Cerf asked attendees at a Mountain View conference Monday not to invest in conversational AI just because “it’s a hot topic.” The warning comes amid a surge in popularity at ChatGPT.

“There is an ethical issue here that I hope some of you will consider,” Cerf told the conference audience Monday. “Everyone’s talking about ChatGPT or Google’s version of it and we know it doesn’t always work the way we’d like it to,” he said, referring to Google’s Bard conversational AI that was announced last week.

His warning comes as it does for big tech companies Google, Meta And Microsoft grapple with how to remain competitive in the conversational AI space while rapidly improving a technology that is still prone to errors.

Alphabet chairman John Hennessy said earlier in the day that the systems are still a long way from being universally useful and that they have many issues of imprecision and “toxicity” that they have yet to solve before they even go live be tested by the public.

Cerf has served as Vice President and Chief Internet Evangelist for Google since 2005. He is known as one of the “Fathers of the Internet” for having helped design some of the architectures that laid the foundation of the Internet.

Cerf cautioned against the temptation to invest just because the technology is “really cool, even if it doesn’t always work that well.”

“If you think, man, I can sell this to investors because it’s a hot topic and everybody’s going to throw money at me, don’t do that,” Cerf said, drawing a few laughs from the crowd. “Be thoughtful.

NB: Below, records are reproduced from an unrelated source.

/-- H trapped by cause 0x10 in handler 5 of colour 1. -/
def trappedNode (f : Tile → Tile := id) (d : Domain → Domain := id) : State :=
  node (fun x => (f x).onCtx 4 fun k => { k with status := .trapped, trapc := 0x10, act := some { actOf 15 (msgTo 5) with hid := 5 } }) fun r =>
    d { r with disp := List.replicate 32 3 }
theorem wit_KillStarts : (node.domain 1 = some (dom1 1 0 [0])) ∧ (1 : Nat) ≠ 0 ∧ (∀ k ∈ node.gong, ¬ (k.dom = 1 ∧ k.col = 1)) ∧ (dom1 1 0 [0]).moving = false
    ∧ (∀ t ∈ (dom1 1 0 [0]).tiles, (node.tile t).kills.length < 64) ∧ ({ dom1 1 0 [0] with gang := .out } : Domain).moving = true
    ∧ 64 ≤ ((node fun x => { x with kills := List.replicate 64 (2, 2) }).tile 0).kills.length
    ∧ (∃ k ∈ ({ node with gong := [⟨1, 1, 0, 0⟩] } : State).gong, k.dom = 1 ∧ k.col = 1)
    ∧ (∃ k ∈ ({ dom1 1 0 [0] with heldKills := [(1, 0, 0)] } : Domain).heldKills, k.1 = 1) ∧ (dom1 1 0 [0]).heldKills = []
    ∧ (∃ c, Event.domainKill 1 c ∈ ({ node with later := [.domainKill 1 0x20] } : State).later) := by
  refine ⟨by decide, by decide, by decide, by decide, (and4 (by decide) ⟨by decide, by decide, 0x20, by decide⟩)⟩
theorem wit_TrapDispositions : (∃ d, trappedNode.domain (trappedNode.tile 0).dom = some d ∧ d.disp.getD 0x10 0 = 3 ∧ trappedNode.domainDying d.dom = false)
    ∧ ((trappedNode.tile 0).ctx 4).status = .trapped ∧ (trappedNode.tile 0).frozen = false ∧ ((trappedNode fun x => { x with frozen := true }).tile 0).frozen = true
    ∧ (∃ a, ((trappedNode.tile 0).ctx 4).act = some a ∧ a.hid = 5 ∧ 5 ≠ (dom1 1 0 [0]).trapHid) ∧ ((trappedNode.tile 0).ctx 0).status ≠ .trapped
    ∧ .gongStop 1 ∉ trappedNode.later
    ∧ (∃ s : State, s = { trappedNode fun x => { x with trapQ := [0, 4] } with later := [.trapDelivery 0 0] } ∧ (s.tile 0).trapQ = [] ++ 0 :: [4]
      ∧ .trapDelivery 0 0 ∈ s.later ∧ (s.tile 0).frozen = false)
    ∧ ((trappedNode fun x => { x with trapQ := [4] }).tile 0).trapQ = [4] ∧ (trappedNode fun x => { x with trapQ := [4] }).later = [] := by
  refine ⟨⟨_, rfl, by decide, by decide⟩, by decide, by decide, by decide, ⟨_, rfl, by decide, by decide⟩, by decide, by decide,
    ⟨_, rfl, by decide⟩, by decide, by decide⟩
/-- Verdicts: resume at an address, too short, one with an action that none has. -/
def verdict (pay : List Word) : Msg := ⟨header 0 0xFFF true pay.length, 0, 0x0010000000000000, pay⟩
theorem wit_Verdicts : ((trappedNode fun x => { x with svc := [.verdict (verdict [4, 1, 0x2000])] }).tile 0).svc = [] ++ .verdict (verdict [4, 1, 0x2000]) :: []
    ∧ (h0Of (verdict [4, 1, 0x2000]).h0).len = 3 ∧ (4 : Word).toNat ≤ 4 ∧ (trappedNode.ctxAt 0 4).status = .trapped ∧ (0x2000 : Word).toNat % 4 = 0
    ∧ (h0Of (verdict []).h0).len = 0 ∧ (h0Of (verdict [4]).h0).len = 1 ∧ (h0Of (verdict [4, 3]).h0).len = 2 ∧ 3 < (4 : Word).toNat
    ∧ (trappedNode.ctxAt 0 3).status ≠ .trapped ∧ (0x2002 : Word).toNat % 4 ≠ 0 := by decide
theorem wit_Withdrawals : (node.tile 0).withdrawn = false ∧ (State.reset.tile 0).dom = 0 ∧ (node.tile 0).dom ≠ 0 ∧ node.domain (node.tile 0).dom = some (dom1 1 0 [0])
    ∧ (∀ u ∈ (dom1 1 0 [0]).tiles, u % 32768 = 0 % 32768 ∨ (node.tile u).dom ≠ (dom1 1 0 [0]).dom)
    ∧ ((node fun x => { x with withdrawn := true }).tile 0).withdrawn = true ∧ (∀ c, Event.domainKill 1 c ∉ node.later)
    ∧ ∀ c < 6, ∀ r, (State.reset.ctxAt 0 c).wait ≠ some (.sent r) := by
  refine (and4 (by decide) ⟨by decide, by decide, fun _ h => absurd h List.not_mem_nil, fun c hc r h => ?_⟩)
  have e : ∀ c < 6, (State.reset.ctxAt 0 c).wait = none := by decide
  rw [e c hc] at h
  cases h
theorem wit_Errors : (((node fun x => { x with queues := vset x.queues 15 (que [oneSlot (msgTo 5)]) }).tile 0).queue 15).waiting[0]? = some (oneSlot (msgTo 5))
    ∧ ((node fun x => { x with store := [oneSlot (operand true)] }).tile 0).store[0]? = some (oneSlot (operand true))
    ∧ ((node fun x => x.setCounter 63 ⟨3, 8, 0, 0, true, false, true⟩).tile 0).counter 63 = ⟨3, 8, 0, 0, true, false, true⟩
    ∧ (mmNode.tile 0).running = some mmRun ∧ 0x7BFFF < 0x7C000 ∧ (7 : Nat) < 8 ∧ (node.tile 0).dom ≠ 0
    ∧ ((node fun x => { x with queued := some mmRun }).tile 0).queued = some mmRun
    ∧ ((node fun x => { x with votes := [vote1 false] }).tile 0).votes[0 - (node.tile 0).store.length]? = some (vote1 false)
    ∧ ((node fun x => x.setFifo 1 [⟨77, false, 1, 1, 0⟩]).tile 0).fifoAt 1 = [⟨77, false, 1, 1, 0⟩]
    ∧ ((node fun x => { x with kills := [(1, 1)] }).tile 0).kills[0]? = some (1, 1)
    ∧ (((node fun x => { x with panes := vset x.panes 3 ⟨.mm, false, 1, 0⟩ }).tile 0).pane 3).dom ≠ 0
    ∧ (({ node with engines := [(255, ⟨[prog1, prog1], [], [], false⟩)] } : State).engine 255).slots[1]? = some prog1
    ∧ ((node fun x => { x with sac := some ⟨segoReq, 16, [], [], none, [], []⟩ }).tile 0).sac = some ⟨segoReq, 16, [], [], none, [], []⟩
    ∧ ((trappedNode.tile 0).ctx 4).act.isSome = true := by decide
theorem wit_ColourKills : (1 : Nat) ≠ 0 ∧ (List.replicate 63 (2, 2)).length < 64 ∧ (trappedNode.ctxAt 0 4).act = some { actOf 15 (msgTo 5) with hid := 5 }
    ∧ domOf (msgTo 5).tag = 1 ∧ colOf (msgTo 5).tag = 1 ∧ (node.ctxAt 0 4).act = none ∧ (trappedNode.tile 0).kills.length < 64
    ∧ 64 ≤ ((node fun x => { x with kills := List.replicate 64 (2, 2) }).tile 0).kills.length
    ∧ (1, 1) ∉ ((node fun x => { x with kills := List.replicate 64 (2, 2) }).tile 0).kills ∧ (node.tile 0).dom = 1 := by decide
theorem wit_Sweeps : node.domain (dom1 1 0 [0]).dom = some (dom1 1 0 [0]) ∧ (dom1 1 0 [0]).moving = false ∧ (dom1 1 0 [0]).sweep = none
    ∧ (dnode fun d => { d with sweep := some [1] }).domain 1 = some { dom1 1 0 [0] with sweep := some [1] }
    ∧ (dnode fun d => { d with sweep := some [1] }).markedLeft 1 = false
    ∧ ({ node with net := [{ pkt (msgTo 5) false 0 true false with marked := true }] } : State).markedLeft 1 = true
    ∧ (∃ k ∈ ((node fun x => { x with kills := [(1, 1)] }).tile 0).kills, k.1 = 1 ∧ k.2 ∈ [1]) := by decide
theorem wit_DomainKills : (1 : Nat) ≠ 0 ∧ node.domain 1 ≠ none ∧ node.domain 2 = none := by decide
/-- A remap table at 0x1000 that names tile 0x20 with a rectangle of one tile, and a spare at 0x21. -/
def rnsNode : State := (node (fun x => { x with rnsmap := 0x1000, sp := Cells.setLe [] 0x1008 8 0x0000000101000020 }) fun d => { d with spares := [0x21] })
theorem wit_Remaps : ∃ d, rnsNode.domain (rnsNode.tile 0).dom = some d ∧ (rnsNode.tile 0).dom ≠ 0 ∧ (rnsNode.tile 0).rnsmap ≠ 0
    ∧ bits (BitVec.ofNat 64 ((rnsNode.tile 0).sp.le (0x1000 + 8 * 1) 8) : Word) 29 24 = 1 ∧ spareRect d.spares (dieAt (0x20 % 32768)) 1 1 = some 0x21
    ∧ (∀ f ∈ rectTiles (0x20 % 32768) 1 1, (rnsNode.tile f).idleForRemap = true) ∧ 0 ∉ rectTiles (0x20 % 32768) 1 1 ∧ 0 ∉ rectTiles 0x21 1 1
    ∧ (rnsNode.tile 0).sp.wf = true ∧ spareRect [] 0 1 1 = none := by
  refine ⟨{ dom1 1 0 [0] with spares := [0x21] }, ?_⟩
  decide
theorem wit_GongStops : node.domain 1 = some (dom1 1 0 [0]) ∧ (dom1 1 0 [0]).gang = .running
    ∧ (∀ n ∈ (dom1 1 0 [0]).tiles, (node.tile n).stopped = true) ∧ (dnode fun d => { d with gang := .stopping }).domain 1 = some { dom1 1 0 [0] with gang := .stopping }
    ∧ ((node fun x => { x with sac := some ⟨segoReq, 16, [], [], none, [], []⟩ }).tile 0).stopped = false
    ∧ (dom1 1 0 [0]).tiles = [0] ∧ inWindow 0x40 = false ∧ node.groupAt 0x40 = none ∧ node.failedAt 0x40 = false ∧ node.mem.wf = true := by decide
def switching : State := { node (fun x => { x with frozen := true }) (fun d => { d with gang := .switching 5, gangTile := some 0 }) with beat := 5 }
theorem wit_GangSwitches : switching.domain 1 = some { dom1 1 0 [0] with gang := .switching 5, gangTile := some 0 } ∧ 5 ≤ switching.beat ∧ switching.later = []
    ∧ (dom1 1 0 [0]).tiles = [0] ∧ (switching.tile 0).withdrawn = false ∧ (switching.tile 0).frozen = true ∧ (switching.tile 0).dom = 1
    ∧ switching.switchReady 0 = true ∧ (switching.tile 0).running = none ∧ (switching.tile 0).queued = none ∧ switching.engines = [] ∧ switching.net = []
    ∧ ({ switching with beat := 4 } : State).beat < 5 ∧ (switching.tile 0).store.length ≤ 512 ∧ (switching.tile 0).asyncQ.length ≤ 16
    ∧ (switching.tile 0).kills.length ≤ 64 ∧ (∀ p, ((switching.tile 0).fifoAt p).length ≤ 8) ∧ switching.mem.wf = true
    ∧ (∀ a, 0 ≤ a → a < 0 + 0xC0000 → Solo switching a) := by
  refine (and4 (by decide) ⟨by decide, by decide, by decide, by decide, (and4 (by decide) ⟨by decide,
    by decide, by decide, by decide, fun p => ?_, by decide, fun a _ h => ⟨?_, rfl, ?_⟩⟩)⟩)
  · show (vget (Vector.replicate 4 []) p []).length ≤ 8
    by_cases h : p < 4
    · rw [vget_replicate _ _ _ _ h]; decide
    · rw [vget_out _ _ _ (by omega)]; decide
  · exact decide_eq_false (by omega)
  · show (_ && [].contains _) = false
    exact Bool.and_false _
theorem wit_GangResumes : ∃ (s : State) (d : Domain) (x : Tile), s.domain 1 = some d ∧ d.gang = .resuming 5 ∧ 5 ≤ s.beat ∧ d.saved = [(0, x)] ∧ (s.tile 0).dom = 0
    ∧ d.heldKills = [] ∧ x.running = none ∧ x.queued = none ∧ d.gangTile = none ∧ (∀ c < 5, (x.ctx c).status ≠ .trapped) ∧ d.savedPrograms = [] ∧ x.sp.wf = true
    ∧ (∀ p ∈ d.saved, p.1 < 32768) ∧ d.savedWaits = [] ∧ s.engines = [] ∧ (s.tile 0).sp.wf = true := by
  refine ⟨{ State.reset with beat := 5, domains := [{ dom1 1 0 [0] with gang := .resuming 5, saved := [(0, node.tile 0)] }] },
    { dom1 1 0 [0] with gang := .resuming 5, saved := [(0, node.tile 0)] }, node.tile 0, ?_⟩
  decide
theorem wit_RootAnswers : ∃ (s : State) (r : GReq), (s.ctxAt 0 5).wait = some (.sent r) ∧ r.kind = .gangSw ∧ bits r.x 11 0 = 1 ∧ r.x.getLsbD 12 = false
    ∧ (∃ d, s.domain 1 = some d ∧ s.domainDying 1 = false ∧ d.gang = .running ∧ .gongStop 1 ∉ s.later)
    ∧ .gongStop 1 ∈ ({ s with later := [.gongStop 1] } : State).later := by
  refine ⟨node fun x => x.onCtx 5 fun k => { k with wait := some (.sent ⟨.gangSw, 0, 0, 0, false, 0, 1, 9⟩) }, ⟨.gangSw, 0, 0, 0, false, 0, 1, 9⟩,
    by decide, by decide, by decide, by decide, ⟨dom1 1 0 [0], by decide, by decide, by decide, by decide⟩, by decide⟩
theorem wit_Debugs : ((node.onFn 63 fun h => { h with dom := some 1 }).fn 63).dom = some (dom1 1 0 [0]).dom ∧ (node.fn 63).dom = none
    ∧ (node.onFn 63 fun h => { h with dom := some 1 }).domain 1 = some (dom1 1 0 [0]) ∧ .gongStop 1 ∉ node.later := by decide
/-- Tile 1 is bound to domain 2, and replays the checkpoint of tile 0 of domain 1. -/
theorem wit_Replays : ∃ s : State, s = (dnode fun d => { d with saved := [(0, Tile.reset)] }).onTile 1 (fun x => { x with dom := 2 })
    ∧ s.domain 1 = some { dom1 1 0 [0] with saved := [(0, Tile.reset)] } ∧ (s.tile 1).dom ≠ 0 ∧ (s.tile 1).dom ≠ 1 ∧ Tile.reset.queued = none
    ∧ ({ dom1 1 0 [0] with saved := [(0, Tile.reset)] } : Domain).saved ≠ [] ∧ (dom1 1 0 [0]).saved = [] ∧ (s.tile 0).dom = 1 ∧ s.domain 2 = none :=
  ⟨_, rfl, by decide⟩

They were right that we can’t always predict what’s going to happen with these technologies, and to be honest the biggest problem is people – that’s why we humans haven’t changed in the last 400 years, let alone the last 4,000. “

“They will try to do what benefits them and not you,” Cerf continued, appearing to refer to general human greed. “So we have to remember that and think carefully about how we use these technologies.”

Cerf said he tried asking one of the systems to append an emoji to the end of each sentence. It didn’t, and when he told the system he’d noticed, it apologized but didn’t change its behavior. “We’re a long way from awareness or self-awareness,” he said of the chatbots.

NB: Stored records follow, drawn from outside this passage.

-- ==== Sys2Proof/Machine/Control.lean ====
section
/-!
DEFINITION. Jump, call, return, jump-plus-offset (41_jump_call_return.md R110 to R113). On entry PC is already the
advanced one (R103).
-/

namespace Sys2Proof.Machine

/-- `JP NNN` (R110): `pc <- NNN`. -/
def execJp (nnn : Addr) (s : State) : Result := .next (s.setPc (zextAddr nnn))

/-- `CALL NNN` (R111): `Push(pcn); pc <- NNN`, or StackOverflow before anything is pushed (R223). -/
def execCall (nnn : Addr) (s : State) : Result :=
  match s.push s.pc with
  | some t => .next (t.setPc (zextAddr nnn))
  | none => raiseIn .stackOverflow (.call nnn) s

/-- `RET` (R112): `pc <- Pop()`, or StackUnderflow (R222). -/
def execRet (u : Nib) (s : State) : Result :=
  match s.pop with
  | some (w, t) => .next (t.setPc w)
  | none => raiseIn .stackUnderflow (.ret u) s

/-- `JP V0,NNN` (R113): `pc <- (NNN + V[0]) mod 65536`, with no 12-bit mask. -/
def execJpV0 (nnn : Addr) (s : State) : Result := .next (s.setPc (zextAddr nnn + (s.reg 0).zeroExtend 16))

end Sys2Proof.Machine
end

There’s a gap between what it promises and what it does, he said. “That’s the problem… You can’t tell the difference between an eloquently expressed” answer and an accurate one.

Cerf gave an example when he asked a chatbot to provide a biography about himself. He said the bot presented his answer as factual, even though it contained inaccuracies.

“On the technical side, I think engineers like me should be responsible for finding a way to tame some of these technologies so they’re less likely to do damage. And of course, depending on the application, a not-so-good fictional story is one thing. Giving advice to someone… can have medical consequences. Figuring out how to minimize the worst-case potential is very important.”